Дихлорацетат (ДХА) является типичным ингибитором митохондриальной PDK. Блокируя фермент, ДХА снижает выработку лактата путем смещения метаболизма пирувата с гликолиза на окисление в митохондриях. Это свойство привело к испытаниям DCA для лечения заболеваний, связанных с накоплением молочной кислоты [8]. Недавно исследования показали, что DCA подавляет рост опухолей через ингибирование PDK [9-11]. Микелакис и его коллеги обнаружили, что DCA восстанавливает функцию митохондрий, тем самым восстанавливая апоптоз, убивая раковые клетки in vitro и уменьшая опухоли у крыс [12].
Широко используется комбинированная химиотерапия. 5-ФУ обычно сочетают с другими противоопухолевыми препаратами и облучением для усиления противоопухолевого эффекта. Клиническая недостаточность, по-видимому, вызвана резистентностью 5-ФУ и тяжелыми побочными эффектами. Сильная и избирательная индукция апоптоза предполагает, что ингибитор PDK DCA может усиливать ингибирующий эффект противораковых препаратов, тем самым превышая эффективность текущего лечения. В данном случае мы поставили перед собой цель изучить комбинированное противоопухолевое действие DCA и 5-ФУ на клетки CRC в надежде оценить относительно эффективный и безопасный режим, потенцированный для лечения CRC.
2. Материал и методы
2.1. Клетки и реактивы. Клеточные линии рака толстой кишки человека LS174T, LoVo, SW620 и HT29 были приобретены у American Type Culture Collection (Manassas, VA, USA). Реагенты для клеточных культур были приобретены у Gibco-Invitrogen (Карлсбад, Калифорния, США). Клеточные линии поддерживали в среде Дульбекко (Dulbecco’s Modified Eagle’s medium) или среде Лейбовица L-15, содержащей 10% фетальной бычьей сыворотки (FBS), 100 Ед/мл пенициллина и 100 мкг/мл стрептомицина в увлажненном инкубаторе 37◦C, 5% CO2. 5-FU и DCA были приобретены у компании Sigma-Aldrich Co. Ltd. (Сент-Луис, МО, США), растворяли в деионизированной воде для получения 1 моль/л рабочего раствора, стерилизовали на фильтре и затем разводили в ростовой среде для обработки.

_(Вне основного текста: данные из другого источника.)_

-- ==== Sys2Proof/Tests/Slice0.lean ====
section
/-! SUPPORT. Tests of the model against words and figures of the spec, and for each clause of a statement with hypotheses a witness:
a concrete state and operands that meet them all. -/

set_option Elab.async false

namespace Sys2Proof.Tests

open Sys2Proof Machine Safety

/-! ### The form of commands -/

/-- A frame whose fields all fit. -/
def okFrame : Frame := ⟨2, [], 0x5944, 1, 0, 0, 0, 0, 0, 0, []⟩

/-- A head frame whose fields all fit. -/
def okHeadFrame : HeadFrame := ⟨0, []⟩

/-- A camera frame whose fields all fit. -/
def okCamFrame : CamFrame := ⟨0, 0, [0], [[]]⟩

/-- A request whose fields all fit. -/
def okReq : Req := ⟨1, 1, 7, 2, []⟩

theorem test_wellFormed_refuses_1 : ((
  [.discover { okFrame with path := 3 }, .openSession { okFrame with path := 3 }, .close { okFrame with path := 3 },
   .keepalive { okFrame with path := 3 }, .challenge { okFrame with path := 3 }, .prove { okFrame with path := 3 },
   .read { okFrame with path := 3 }, .write { okFrame with path := 3 }, .describe { okFrame with path := 3 },
   .segWrite { okFrame with path := 3 }, .segRead { okFrame with path := 3 }, .subscribe { okFrame with path := 3 },
   .eventAck { okFrame with path := 3 }, .publish 9 0, .publish 1 4, .event 9, .eventResend 9, .sessionSilent 9,
   .nonceExpire 9, .mbxEvtTailWrite 4294967296, .takeControl { okReq with session := 256 } 0, .takeControl okReq 4294967296,
   .releaseControl { okReq with session := 256 } 0, .releaseControl okReq 4294967296, .handOver { okReq with session := 256 } 0] : List Instr).all fun i => !i.wellFormed) = true := by
  decide +kernel

theorem test_wellFormed_refuses_2 : ((
  [.handOver okReq 4294967296, .closeSession { okReq with session := 256 } 0, .closeSession okReq 4294967296,
   .savePersistent { okReq with session := 256 } 0, .savePersistent okReq 4294967296,
   .restoreDefaults { okReq with session := 256 } 0, .restoreDefaults okReq 4294967296,
   .formatAttic { okReq with session := 256 } 0, .formatAttic okReq 4294967296, .sealSlot { okReq with session := 256 } 0 0,
   .sealSlot okReq 256 0, .sealSlot okReq 0 4294967296, .unsealSlot { okReq with session := 256 } 0 0, .unsealSlot okReq 256 0,
   .unsealSlot okReq 0 4294967296, .clearSlot { okReq with session := 256 } 0 0, .clearSlot okReq 256 0,
   .clearSlot okReq 0 4294967296, .openAdmission { okReq with session := 256 } 0, .openAdmission okReq 4294967296,
   .closeAdmission { okReq with session := 256 } 0, .closeAdmission okReq 4294967296,
   .withdrawFrom { okReq with session := 256 } 0, .withdrawFrom okReq 4294967296, .pageDoorbell (.reg (2 ^ 32))] : List Instr).all fun i => !i.wellFormed) = true := by
  decide +kernel

theorem test_wellFormed_refuses_3 : ((
  [.consumerTailWrite 8 (.reg 0), .consumerTailWrite 0 (.reg (2 ^ 32)), .cueEdge 2 true 0, .cueMarkQualified 2,
   .cueWindowClose 4294967296, .printFetchBand 4294967296 0 0, .printFetchBand 1 8 0, .printFetchBand 1 0 65536,
   .fetchDeadlineMiss 4294967296 0 0, .fetchDeadlineMiss 1 8 0, .fetchDeadlineMiss 1 0 4294967296,
   .inspectFetch 4294967296 0 0 0, .inspectFetch 1 8 0 0, .inspectFetch 1 0 4294967296 0, .inspectFetch 1 0 0 4,
   .screenLine 8, .nozzleEntryWrite { okReq with session := 256 } [], .toneCurveWrite { okReq with session := 256 } 0 [],
   .toneCurveWrite okReq 128 [], .arrayLoad { okReq with session := 256 } [], .arrayClear { okReq with session := 256 } 0,
   .arrayClear okReq 4294967296, .curveClear { okReq with session := 256 } 0, .curveClear okReq 4294967296,
   .loadTable { okReq with session := 256 } []] : List Instr).all fun i => !i.wellFormed) = true := by
  decide +kernel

2.2. Анализ жизнеспособности клеток. Жизнеспособность клеток определяли с помощью 3-(4,5-диметилтиазол-2-ил)-2,5-дифенилтетразолия бромида (МТТ) (Sigma-Aldrich). Клетки высевали в 96-луночные планшеты (5 × 104 клеток на лунку) и инкубировали в стандартных условиях роста в течение ночи с 60% до 70% конфлюэнции. Затем клетки обрабатывали только DCA (конечная концентрация 0-90 мМ) или DCA в сочетании с 5-ФУ (5-200 мкМ). После 48-часовой обработки клетки инкубировали при 37◦Cеще 4 часа с МТТ (20 мклна лунку) и измеряли поглощение при 490 нм на планшетном ридере BioRad Model 550 (Hercules, CA, USA).
2.3. Анализ взаимодействия препаратов. Взаимодействие между DCA и 5-ФУ анализировали с помощью принципа медианного эффекта, описанного Chou и Talalay [13, 14]. Программа позволяет рассчитать индексы сочетания (ИКС), которые, если меньше 1, равны 1 или больше 1, указывают на синергизм, аддитивность или антагонизм, соответственно, между двумя препаратами. CI рассчитывались по формуле, где (Dx)1 и (Dx)2 — концентрации только DCA или только 5-FU, дающие х% ингибирования роста, а (D)1 и (D)2 — концентрации препаратов в комбинации, ингибирующие рост клеток также на х%.
(Dx)1 и (Dx)2 были рассчитаны по уравнению медианы-эффекта:
где Dm — медиана-эффект дозы, fa — доля афекта, а m — наклон графика медиана-эффект.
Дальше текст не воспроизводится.